Security & data

Your photos. Your standards. Your data.

B2B buyers check this page before they pay us. Here's everything we'd want to know if we were them.

EU data residency

All photos, check data, and account data are stored in EU regions. Nothing leaves the EU for processing.

GDPR-compliant by default

Lawful basis documented for each processing activity. Data Processing Agreement available on request for paid plans.

Encrypted at rest and in transit

TLS 1.2+ in transit. AES-256 at rest. Database backups encrypted with rotating keys.

Photo retention you control

Default 90 days. Reduce to 30 or extend up to 7 years on Enterprise — useful for audited supply chains.

Tenant isolation

Row-level security on every query. Your standards, photos, and verdicts are invisible to other organisations on the platform.

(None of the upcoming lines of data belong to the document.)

/-- The values of a plane map (R198 to R208): INTERLEAVE, SUBCOL, the 48 entries of DIST, the 256 of RG_MAP (port n row-group g at 4n + g). -/
structure PlaneMap where
  u : Nat
  s : Nat
  dist : List Nat
  rgMap : List Nat
  deriving DecidableEq, Repr

/-- A staged block of a page (R267): staging address, SRC_LEN, plane, first line and line count, first position and position count, SSN, and how
its decode stands in the page's window (R247, R250): whether it is being decoded, has ended OK or was declared bad, has been tried once. -/
structure Block where
  addr : Nat
  len : Nat
  plane : Nat
  line : Nat
  lines : Nat
  pos : Nat
  poss : Nat
  ssn : Nat
  busy : Bool
  done : Bool
  bad : Bool
  tried : Bool
  freed : Bool
  levels : List Byte
  deriving DecidableEq, Repr

/-- A spit band of a page (R86, R271). -/
structure Band where
  pattern : Nat
  first : Nat
  count : Nat
  deriving DecidableEq, Repr

/-- A MEASURE of a page (R271). -/
structure Measure where
  atCol : Nat
  js : Nat
  ports : Nat
  deriving DecidableEq, Repr

/-- A page or pass (R197, R590): its parameters, the plane map bound to it, B and C, its done counts by plane, its blocks, bands and measures,
whether it has started, failed its tests, found no room for its window (R297), been spoiled, the SSN of its PAGE_START, the committed carries of its
nozzles (R219), the column after the last Comet seam (R16), the line slot of its first line (R246), and the column after its last SPIT_BAND, applied or
late (R271). -/
structure Page where
  no : Nat
  pass : Nat
  dir : Int
  mask : Nat
  final : Bool
  lines : Nat
  xshift : Int
  origin : Int
  map : Option PlaneMap := none
  base : Nat := 0
  cols : Nat := 0
  started : Bool := false
  failed : Bool := false
  spoiled : Bool := false
  window : Nat := 0
  bandTop : Nat := 0
  noSpace : Bool := false
  ssn : Nat := 0
  done : Tab Nat := []
  blocks : List Block := []
  bands : List Band := []
  measures : List Measure := []
  carries : Tab Int := []
  resume : Nat := 0
  deriving DecidableEq, Repr

/-- The job in progress (R265 to R277): started, JOB_END processed, its last column settled, the next page's B. -/
structure Job where
  active : Bool := false
  ended : Bool := false
  settled : Bool := true
  nextBase : Nat := 0
  deriving DecidableEq, Repr

/-- A column of a port from its assembly until it is no longer needed (R79 to R116). `col` is the job column number; `fire` the fire bits by
primitive; `carry` and `counts` the tentative changes of carries and Darning counts (R218); `free` the carry-free fire bits (R406); `units` the primitives whose unit has started, `unitsDone`
those finished, bit 64 standing for the re-map (R115); `e5` the kept energies by nozzle, `idx` the indexes by nozzle; `gen` the generation used (0: more than
one); `old` values of Bobbin tables written since its first unit started (R106); `ticks` the issued start ticks, `ref` the column reference instant t_ref(c)
(R55); `step` the ticks between columns of the spit run it belongs to; `histLo` the column its history reaches back to (R105). -/
structure Col where
  col : Nat
  spit : Option Nat := none
  run : Bool := false
  step : Nat := 0
  ref : Int := 0
  asm : Bool := false
  fire : List Nat := []
  carry : List (Nat × Int) := []
  free : List Nat := []
  counts : List Nat := []
  gated : Bool := false
  ticks : List Nat := []
  nslot : Nat := 0
  nspan : Nat := 0
  units : Nat := 0
  unitsDone : Nat := 0
  e5 : Tab Nat := []
  idx : Tab Nat := []
  gen : Nat := 0
  gateGen : Nat := 0
  genE : List Nat := []
  complete : Bool := false
  histLo : Nat := 0
  old : Tab Nat := []
  sent : Bool := false
  sentEnd : Nat := 0
  attempt : Nat := 0
  accepted : Bool := false
  settled : Bool := false
  lost : Bool := false
  dropped : Bool := false
  acked : Bool := false
  deriving DecidableEq, Repr

/-- A conversation on the sideband (R138 to R143): CONV, its next step, what it does at its end (0 bring-up, 1 rotation, 2 phase groups,
3 table load, 4 measurement, 5 sweep, 6 commit, 7 verify, 8 retry of authentication, 9 forced resistance), the data it has gathered. -/
structure Conv where
  conv : Nat
  step : Nat := 1
  why : Nat := 0
  data : List Byte := []
  arg : Nat := 0
  deriving DecidableEq, Repr

/-- The outstanding sideband request: SEQ, CONV, OP, STEP, ARG, payload, timeouts met. -/
structure SbReq where
  seq : Nat
  conv : Nat
  op : Nat
  step : Nat
  arg : Nat
  data : List Byte
  tries : Nat
  deriving DecidableEq, Repr

/-- A die-temperature measurement waiting for its model correction (R110): T_m in Q8.8, its instant t_m in whole ns, raw value, flags, the model step in which
its result arrived. -/
structure MeasWait where
  temp : Int
  tNs : Nat
  raw : Nat
  status : Nat
  step : Nat := 0
  deriving DecidableEq, Repr

/-- The thermal model of a port (R107 to R111): T̂ in Q8.24, the end-of-step values kept (newest first), the number of the step that has not ended, the energy
credited in each step that has not ended in Q40.8 nJ, T̂ after the last correction, the measurements waiting with the step each arrived in. -/
structure Therm where
  t : Int := 419430400
  kept : List Int := []
  step : Nat := 0
  q : Tab Nat := []
  prev : Option Int := none
  waiting : List MeasWait := []
  deriving DecidableEq, Repr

No supplier sharing without action

Reports go to your suppliers only when you send them. Nothing is auto-shared, ever.

Backups & recovery

Daily backups with point-in-time recovery up to 7 days. Disaster recovery tested quarterly.

Access logging

Every read and write of your data is logged. Audit log available on Enterprise.

Need a DPA, security questionnaire, or pen-test summary?

Enterprise customers get a signed Data Processing Agreement, a completed security questionnaire (CAIQ-Lite), and an annual penetration test summary on request.